Candace Parker and Maya Moore
Weeks before Candace Parker initiated her run at a sequel national title with Tennessee and Maya Moore began to soar through the NCAA tournament with Connecticut, a friend of mine asked which of the rising young stars I thought would be better in the long run. Perhaps biased by familiarity, I didn't hesitate. Maya Moore, I told my friend, would emerge as the transcendent player of the next generation of women hoopers.
After watching Parker not only shoulder a huge burden of the second of back-to-back championships for the Lady Vols, but shoulder it on a bad shoulder, do I still believe this? Yes, because my friend's question was who would be the better player over time. If she'd asked who would be the bigger star, my answer likely would have been different.
The question regains its relevance as the nation's girls high-school players gear up for the first NCAA evaluation period of the season this weekend. College coaches will be on the lookout for both type of players of course. But they will, in a few ways, be looking a little more for the Maya Moore model.
Maya Moore has an unrivaled work ethic.
Moore is very much the genteel Georgian - almost stoic on the floor and full of sirs and ma'ams off. She busts her butt on every play, even plays most players believe are over. She hustles to help an opponent off the floor, even those she may have committed there. She is gracious and elegant and without question a team-first player.
Parker is a lot of those things, too, though there is a bit of cruise to her game at times. Like Moore, she will play with flair and emotion, but takes those two elements to a different extreme. Parker sometimes is prone to preening and jersey popping - a level of look-at-me omnipresent in the male version of the game but one just creeping into the girl's side.
I don't know Candace Parker the way I know Maya Moore, but perception is everything. When I see taunting and tongue wagging, I see the same things that college coaches do at an evaluation event - a reason to wonder if, in a hammer-down-the-nail-that-sticks-out world, this particular player will stir the team chemistry the right way. Or just stir.
Before anyone makes this out to be a UConn-vs.-Tennessee thing, I must repeat, this is a perception thing. Parker is the NBT (Next Big Thang) in women's basketball because, in addition to being otherworldly talented, she is demonstrative and loquacious. Those things will be used to sell product because, let's face it, men still are the majority of the decision-makers in the business and marketing worlds.
But the qualities that may sell, say, a Big Mac don't necessarily earn girl's high-school basketball players a scholarship offer. It's better to nail down the scholly first, then establish one's personality and Q-quotient.
Candace Parker has two NCAA titles (AP
photo).
That said, Moore could play aw-shucks Larry Bird to Parker's showtime Magic Johnson. And that ain't bad, since Bird also raked in endorsements in addition to title rings.
Again, from the perspective of perspective, the way Moore plays - all out - is a better selling point for those in the market for a college career. Combine a work ethic with athleticism and you have a combination that coaches will buy into every time.

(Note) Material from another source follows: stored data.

/-! ## The framer in general -/

/-- A framer step performs exactly the head of FQ: a write sets its line and is recorded, a settle wait is only recorded;
with FQ empty nothing happens. The step that empties FQ also clears F_BUSY, gives the pulse f_done and records DONE (R128, R40),
and no other step gives it. Nothing outside the framer changes but the frames the sink receives. (That a framer with nothing to
perform may be moved, and then nothing happens: assumption 19. The pulse as a bit of State, and the host's note of it:
assumption 8.) -/
def Obligations.FramerStepPerformsHead : Prop :=
  (∀ s : State, s.fq = [] → framerStep s = s) ∧
  (∀ (s : State) (v : Bool) (rest : List FrEvent), s.fq = .write .clk v :: rest →
    (framerStep s).clk = v ∧ (framerStep s).dio = s.dio) ∧
  (∀ (s : State) (v : Bool) (rest : List FrEvent), s.fq = .write .dio v :: rest →
    (framerStep s).clk = s.clk ∧ (framerStep s).dio = v) ∧
  (∀ (s : State) (rest : List FrEvent), s.fq = .settle :: rest →
    levels (framerStep s) = levels s ∧ (framerStep s).mon = s.mon ∧ (framerStep s).sink = s.sink) ∧
  ∀ (s : State) (e : FrEvent) (rest : List FrEvent), s.fq = e :: rest →
    (framerStep s).fq = rest ∧ outsideFramer s (framerStep s) ∧
    (framerStep s).fcmd = s.fcmd ∧ (framerStep s).df = s.df ∧
    (rest ≠ [] → (framerStep s).trace = s.trace ++ [.fr e] ∧ (framerStep s).fBusy = s.fBusy ∧
      pulsePart (framerStep s) = pulsePart s ∧ (framerStep s).fNoted = s.fNoted) ∧
    (rest = [] → (framerStep s).trace = s.trace ++ [.fr e, .doneFramer] ∧ (framerStep s).fBusy = false ∧
      pulsePart (framerStep s) = (true, s.kDone) ∧ (framerStep s).fNoted = true)

/-- From any state with events to perform, as many framer steps as FQ has events perform them all in order and complete the
command; where the framer invariant holds FQ has at most 406 events, so every accepted command completes. (The pulse f_done as
a bit of State and the host's note of it: assumption 8.) -/
def Obligations.FramerRunCompletes : Prop :=
  (∀ s : State, s.fq ≠ [] →
    (framerRun s.fq.length s).trace = s.trace ++ s.fq.map .fr ++ [.doneFramer] ∧
    levels (framerRun s.fq.length s) = finalLevels (levels s) s.fq ∧
    (framerRun s.fq.length s).fq = [] ∧ (framerRun s.fq.length s).fBusy = false ∧
    pulsePart (framerRun s.fq.length s) = (true, false) ∧ (framerRun s.fq.length s).fNoted = true ∧
    outsideFramer s (framerRun s.fq.length s)) ∧
  ∀ s : State, FramerInv s → s.fq.length ≤ 406

/-- Every step keeps the framer invariant: F_BUSY says that FQ is not empty, and FQ is a suffix of the expansion of FCMD. -/
def Obligations.FramerInvariantKept : Prop :=
  ∀ s t : State, FramerInv s → step s = .next t → FramerInv t

/-- Every step keeps the agreement of the counter realisation with FQ: the counters, SHR, FCMD and DF select exactly the
events of FQ, in order, and then none. (The counters beside FQ: assumption 11.) -/
def Obligations.CounterRealisationKept : Prop :=
  ∀ s t : State, CountersAgree s → step s = .next t → CountersAgree t

/-- The invariants hold right after reset. -/
def Obligations.InvariantsHoldAtReset : Prop :=
  FramerInv State.reset ∧ CountersAgree State.reset ∧ ScannerInv State.reset ∧ MonitorInv State.reset ∧
    DisplayInv State.reset ∧ HostInv State.reset

/-- Every framer command is a list of pin writes with exactly one settle wait after each of them. -/
def Obligations.OneWaitAfterEveryWrite : Prop :=
  ∀ i : Instr, ∃ ws : List (Line × Bool), expand i = ws.flatMap fun p => [.write p.1 p.2, .settle]

/-- Counts of pin writes and settle waits of every framer command and of a frame of any length, and the time of the waits of a
refresh. -/
def Obligations.EventCounts : Prop :=
  (writeCount (expand .start) = 3 ∧ settleCount (expand .start) = 3) ∧
  (writeCount (expand .stop) = 4 ∧ settleCount (expand .stop) = 4) ∧
  (∀ b, writeCount (expand (.wrbyte b)) = 26 ∧ settleCount (expand (.wrbyte b)) = 26) ∧
  (∀ b, writeCount (expand (.sendframe b)) = 33 ∧ settleCount (expand (.sendframe b)) = 33) ∧
  (∀ bs, writeCount (frame bs) = 7 + 26 * bs.length ∧ settleCount (frame bs) = 7 + 26 * bs.length) ∧
  ∀ m sec c, m.toNat ≤ 59 → sec.toNat ≤ 59 →
    writeCount (expand (.render m sec c)) = 203 ∧ settleCount (expand (.render m sec c)) = 203 ∧
    waitClocks (expand (.render m sec c)) = 203 * (Config.tSettle : Nat)

/-- The levels each command leaves, whatever it found: START (1, 0), WRBYTE b (1, b[7]), STOP, SENDFRAME and a refresh
(1, 1). -/
def Obligations.LevelsAfterCommands : Prop :=
  ∀ p : Bool × Bool, finalLevels p (expand .start) = (true, false) ∧ finalLevels p (expand .stop) = (true, true) ∧
    (∀ b, finalLevels p (expand (.wrbyte b)) = (true, b.getLsbD 7)) ∧
    (∀ b, finalLevels p (expand (.sendframe b)) = (true, true)) ∧
    ∀ df, finalLevels p (expandRefresh df) = (true, true)

/-- `SHOW` written out is, event for event, the refresh, and it is the nine commands of R108. -/
def Obligations.ShowEqualsRender : Prop :=
  ∀ (m sec : BitVec 6) (c : Bool) (d : Four Byte), digits m sec c = some d →
    asmShow d = [.sendframe 0x40, .start, .wrbyte 0xC0, .wrbyte d.e0, .wrbyte d.e1, .wrbyte d.e2, .wrbyte d.e3, .stop,
      .sendframe 0x8F] ∧
    expandProgram (asmShow d) = expand (.render m sec c)

/-- The events of the framer depend on nothing but its own registers: two states that agree on the framer's part agree on it
after a framer step, whatever the host, the scanner and the inputs are, and the pulse f_done is given in both or in none. -/
def Obligations.FramerIgnoresTheRest : Prop :=
  ∀ s u : State, framerPart s = framerPart u → framerPart (framerStep s) = framerPart (framerStep u) ∧
    (framerStep (endPulses s)).fDone = (framerStep (endPulses u)).fDone

/-! ## Tables -/

/-- SEG has its ten entries, bit 7 of each is 0, an index above 9 has none, and RENDER never meets that fault. -/
def Obligations.SegmentTable : Prop :=
  seg 0 = some 0x3F ∧ seg 1 = some 0x06 ∧ seg 2 = some 0x5B ∧ seg 3 = some 0x4F ∧ seg 4 = some 0x66 ∧
  seg 5 = some 0x6D ∧ seg 6 = some 0x7D ∧ seg 7 = some 0x07 ∧ seg 8 = some 0x7F ∧ seg 9 = some 0x6F ∧
  (∀ d b, seg d = some b → b.getLsbD 7 = false) ∧ (∀ d, 10 ≤ d → seg d = none) ∧
  ∀ (m sec : BitVec 6) (c : Bool) (s : State), exec (.render m sec c) s ≠ .fault .segIndex

/-- The DigitFrame of RENDER for every operand in its domain: the four table lookups, the colon bit in the second byte only,
written to DF on acceptance. -/
def Obligations.DigitFrameOfRender : Prop :=
  ∀ (m sec : BitVec 6) (c : Bool), m.toNat ≤ 59 → sec.toNat ≤ 59 →
    ∃ d0 d1 d2 d3, seg (m.toNat / 10) = some d0 ∧ seg (m.toNat % 10) = some d1 ∧
      seg (sec.toNat / 10) = some d2 ∧ seg (sec.toNat % 10) = some d3 ∧
      digits m sec c = some ⟨d0, d1 ||| (if c then 0x80 else 0x00), d2, d3⟩ ∧
      (d1 ||| (if c then 0x80 else 0x00)).getLsbD 7 = c ∧
      d0.getLsbD 7 = false ∧ d2.getLsbD 7 = false ∧ d3.getLsbD 7 = false ∧
      m.toNat / 10 ≤ 5 ∧ m.toNat % 10 ≤ 9 ∧ sec.toNat / 10 ≤ 5 ∧ sec.toNat % 10 ≤ 9 ∧
      ∀ s : State, s.fBusy = false →
        ∃ t, exec (.render m sec c) s = .next t ∧ t.df = ⟨d0, d1 ||| (if c then 0x80 else 0x00), d2, d3⟩

/-- The sixteen cells of KEYMAP hold the codes of their symbols, row-major. -/
def Obligations.KeymapSymbols : Prop :=
  [keymap 0 0, keymap 0 1, keymap 0 2, keymap 0 3].map decodeKey = [.ok .key1, .ok .key2, .ok .key3, .ok .keyA] ∧
  [keymap 1 0, keymap 1 1, keymap 1 2, keymap 1 3].map decodeKey = [.ok .key4, .ok .key5, .ok .key6, .ok .keyB] ∧
  [keymap 2 0, keymap 2 1, keymap 2 2, keymap 2 3].map decodeKey = [.ok .key7, .ok .key8, .ok .key9, .ok .keyC] ∧
  [keymap 3 0, keymap 3 1, keymap 3 2, keymap 3 3].map decodeKey = [.ok .keyStar, .ok .key0, .ok .keyHash, .ok .keyD]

To wit, the summer after her sophomore year in high school, we thought Maya Moore to be a long, highly athletic and extremely hard-working player. Back then, we viewed her not as a shooter but as a scorer who, with elite-level type of focus, could will her body to make shots when they were most needed. A couple weeks ago, analysts accurately were gushing over Moore's classic jump-shooting form - a rarity, still, for girls and women. With hard work, she'd taken athletic ability and turned it into a skill.
The very same analysts probably correctly explained away Parker's apparent cruising by saying she was preternaturally smooth in the way she moved and played. Again, the perception thing. See the same thing in an as-yet unknown player, and you don't have ESPN analysts around to explain why that player doesn't appear to be playing as hard as others.
As for the original question of who eventually will be a better player, the game has not seen the likes of either. Parker does the things she does at 6 feet 4 for goshsakes. But Moore is a better shooter from range and a better ballhandler - two characteristics that will make her far more difficult to scheme defensively than a player, albeit one who can play away from the basket, who is most dangerous in the paint.
Add to that Moore's lockdown ability as a defender, in combination with her length and quickness off the floor as a shot-blocker, plus her never-quit approach.
Forced to choose between the two, I'd just hope for one thing - that I was the U.S. Olympic coach and could choose them both.